/-- cmd.abort (R375 to R377). -/
def Obligations.AbortEndsOrMarks : Prop :=
  ∀ (c : Cmd) (s : State), runnable s c = true → Cmd.opc c = 0x0F01 →
    (abortTarget c s = none → ∃ t, exec (.cmdAbort c) s = .next t ∧ Ends s t c.tok 0x050A 0 []) ∧
    (∀ k j o, abortTarget c s = some (k, j) → j.outcome = some o → (o.status ≠ 0x0501 ∨ j.mark ≠ .abort c.tok) →
      ∃ t, exec (.cmdAbort c) s = .next t ∧ Ends s t c.tok 0x0502 0 []) ∧
    (∀ k j, abortTarget c s = some (k, j) → jent s k = some j → k ≠ c.tok → j.outcome = none → j.mark = .none →
      j.cmd.fn = c.fn → j.cmd.qp = cCtx c → cTag j.cmd = cw c 8 →
      (j.started = false → ∃ t, exec (.cmdAbort c) s = .next t ∧ Answered t c.tok 0 (BitVec.ofNat 32 k) [] ∧
        (∃ x, jent t k = some x ∧ x.outcome.map (·.status) = some 0x0501) ∧
        Within [.journal, .deferred, .trowel, .pke, .span, .outbox] s t) ∧
      (safeAtOnce j = false → ∃ t, exec (.cmdAbort c) s = .next t ∧
        jent t k = some { j with mark := .abort c.tok } ∧
        (∃ x, jent t c.tok = some x ∧ x.started = true ∧ x.outcome = none) ∧
        (∀ i, i ≠ k → i ≠ c.tok → jent t i = jent s i) ∧ Within [.journal] s t))

/-- Time and port configuration (R63, R91, R668, R669; layouts: log 14, log 16, log 87). -/
def Obligations.TimeAndPortConfiguration : Prop :=
  ∀ (c : Cmd) (s : State), mayApply s c = true →
    (∃ t, exec (.sysTimecfg c) s = .next t ∧ Applied [.time, .log] s t c ∧
      t.time.prio = (List.range (field c.input 0 1)).map (fun i => field c.input (1 + i) 1) ∧
      t.time.revert = field c.input 8 4 ∧ t.time.qualLim = field c.input 12 4 ∧ t.time.stepLim = field c.input 16 4 ∧
      t.time.holdLim = field c.input 20 4 ∧ t.time.drift = field c.input 24 4 ∧
      t.time.domains = [field c.input 28 1, field c.input 29 1, field c.input 30 1, field c.input 31 1] ∧
      t.time.utcCfg = sInt 2 (field c.input 32 2)) ∧
    (s.time.hasSrc = true → (bpOf s s.time.src).qualified = true →
      let d : Int := (srcNow s s.time.src : Int) - (s.time.tai : Int)
      ∃ t, exec (.sysTimestep c) s = .next t ∧ Applied [.time, .hawk] s t c ∧
        t.time.tai = srcNow s s.time.src ∧ t.time.slew = 0 ∧
        t.time.bps = s.time.bps.map (fun b => { b with moved := b.moved ++ (b.fired.map (fun n => (n, d))).toList })) ∧
    ((s.time.hasSrc = false ∨ (bpOf s s.time.src).qualified = false) →
      ∃ t, exec (.sysTimestep c) s = .next t ∧ Ends s t c.tok 0x0702 0 [] ∧ Within [.journal, .span, .outbox] s t) ∧
    (sysPortcfgCheck c s = none → cCtx c < s.bpcfg.length →
      ∃ t, exec (.sysPortcfg c) s = .next t ∧ t.sys.epoch = s.sys.epoch + 1 ∧
        Within [.sys, .journal, .time, .ports, .bpcfg, .skim, .publ, .sealer, .span, .log, .freeCtr, .outbox] s t ∧
        (cfgOf t (cCtx c)).configured = true ∧ (cfgOf t (cCtx c)).ltype = bits (cw c 8) 1 0 ∧
        (cfgOf t (cCtx c)).fec = bits (cw c 8) 3 2 ∧ (cfgOf t (cCtx c)).redun = bits (cw c 8) 5 4 ∧
        (cfgOf t (cCtx c)).macsec = bit (cw c 8) 6 ∧ (cfgOf t (cCtx c)).xpn = bit (cw c 8) 7 ∧
        (cfgOf t (cCtx c)).degrade = bits (cw c 9) 15 0 ∧
        (saSpecs c = [] → Applied [.time, .ports, .bpcfg, .skim, .publ, .log] s t c ∧
          (portcfgRetrains c s = false → t.ports = s.ports ∧ t.time = s.time)) ∧
        (∀ a, saSpecs c = [a] → ∃ j x, jent t c.tok = some j ∧ j.started = true ∧ ctxOf t a.ctx = some x ∧ x.kind = 6 ∧
          x.bp = cCtx c ∧ x.keyCur = a.key ∧ x.sa.port = 2 * cCtx c + b2n a.lanB ∧ x.sa.tx = a.tx ∧ x.sa.sci = a.sci ∧
          x.sa.an = a.an ∧ x.sa.conf = a.conf ∧ x.sa.pn = 1 ∧ x.sa.keySlot = a.key))

/-- Port events (R95, R96, R99, R100, R106, R117). -/
def Obligations.PortEvents : Prop :=
  ∀ (n : Nat) (s : State), n < s.ports.length →
    let p := lget s.ports n default
    let cfg := cfgOf s (n / 2)
    (∀ neg, cfg.configured = true → portsEnabled s = true → p.st = 0 ∨ p.st = 1 → (cfg.ltype ≠ 1 ∨ neg = true) →
      ∃ t, exec (.portUp n neg) s = .next t ∧ Within [.time, .ports, .skim, .publ, .log, .outbox] s t ∧
        (lget t.ports n default).st = 2 ∧ (lget t.ports n default).signal = true) ∧
    (p.st = 2 ∨ p.st = 3 → 15 < p.cnt.length →
      ∃ t, exec (.portSignalLoss n) s = .next t ∧ Within [.time, .ports, .skim, .publ, .log, .outbox] s t ∧
        (lget t.ports n default).st = 1 ∧ (lget t.ports n default).signal = false ∧
        (lget t.ports n default).queues = List.replicate 4 [] ∧
        lget (lget t.ports n default).cnt 15 0 = lget p.cnt 15 0 + 1) ∧
    (∀ errs, cfg.degrade ≤ errs → p.st = 2 →
      ∃ t, exec (.portDegraded n errs) s = .next t ∧ Within [.ports, .log] s t ∧ (lget t.ports n default).st = 3) ∧
    (∀ at_, p.st = 3 → p.calmAt = some at_ → 10000000000 ≤ s.time.clock - at_ →
      ∃ t, exec (.portUndegrade n) s = .next t ∧ Within [.ports, .log] s t ∧ (lget t.ports n default).st = 2) ∧
    (∀ f qs, popQueue p.queues = some (f, qs) → portUp p = true → cfg.macsec = false →
      ∃ t f', exec (.portTransmit n) s = .next t ∧ Within [.ports, .skim, .publ, .outbox] s t ∧
        t.outbox = s.outbox ++ [.frame n f'] ∧ f'.octets = f.octets ∧ f'.seq = f.seq ∧ (lget t.ports n default).queues = qs ∧
        ((∀ r at_ delay, f.body ≠ .hsrForward r at_ delay) → f' = { f with macsec := none, wire := tagged n f } ∧
          lget t.ports n default = { p with
            queues := qs, lineEnd := s.time.clock + wireNs cfg.ltype f.octets, cnt := addAt (addAt p.cnt 10 1) 11 f.octets })) ∧
    (∀ b, n = 2 * b → 2 * b + 1 < s.ports.length → b < s.bpcfg.length → (cfgOf s b).redun = 1 → (cfgOf s b).supAt = none →
      inService s = true → portUp p = true → portUp (lget s.ports (n + 1) default) = true →
      p.txsaExh = false → (lget s.ports (n + 1) default).txsaExh = false →
      3 < p.queues.length → 3 < (lget s.ports (n + 1) default).queues.length →
      ∃ t f, exec (.prpSupervision b) s = .next t ∧ Within [.ports, .bpcfg] s t ∧ f.body = .prpSupervision (cfgOf s b).supSeq ∧
        f.seq = (cfgOf s b).seq ∧ (cfgOf t b).seq = ((cfgOf s b).seq + 1) % 65536 ∧
        ∀ i, i = n ∨ i = n + 1 → lget (lget t.ports i default).queues 3 [] = lget (lget s.ports i default).queues 3 [] ++ [f]) ∧
    (portUp p = true → p.txsaExh = false → 0 < p.queues.length →
      ∃ t f, exec (.pdelayRequest n) s = .next t ∧ Within [.time, .ports, .bpcfg] s t ∧
        f.body = .pdelayReq (lget s.time.domains (n / 2) 0) (if n % 2 = 1 then (bpOf s (n / 2)).pdSeqB else (bpOf s (n / 2)).pdSeqA) ∧
        lget (lget t.ports n default).queues 0 [] = lget p.queues 0 [] ++ [f])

_EXERCISE AIM_.
If a line in the records above contains the word "started", count it, then give the total and nothing else.

_EXERCISE OUTPUT_.
3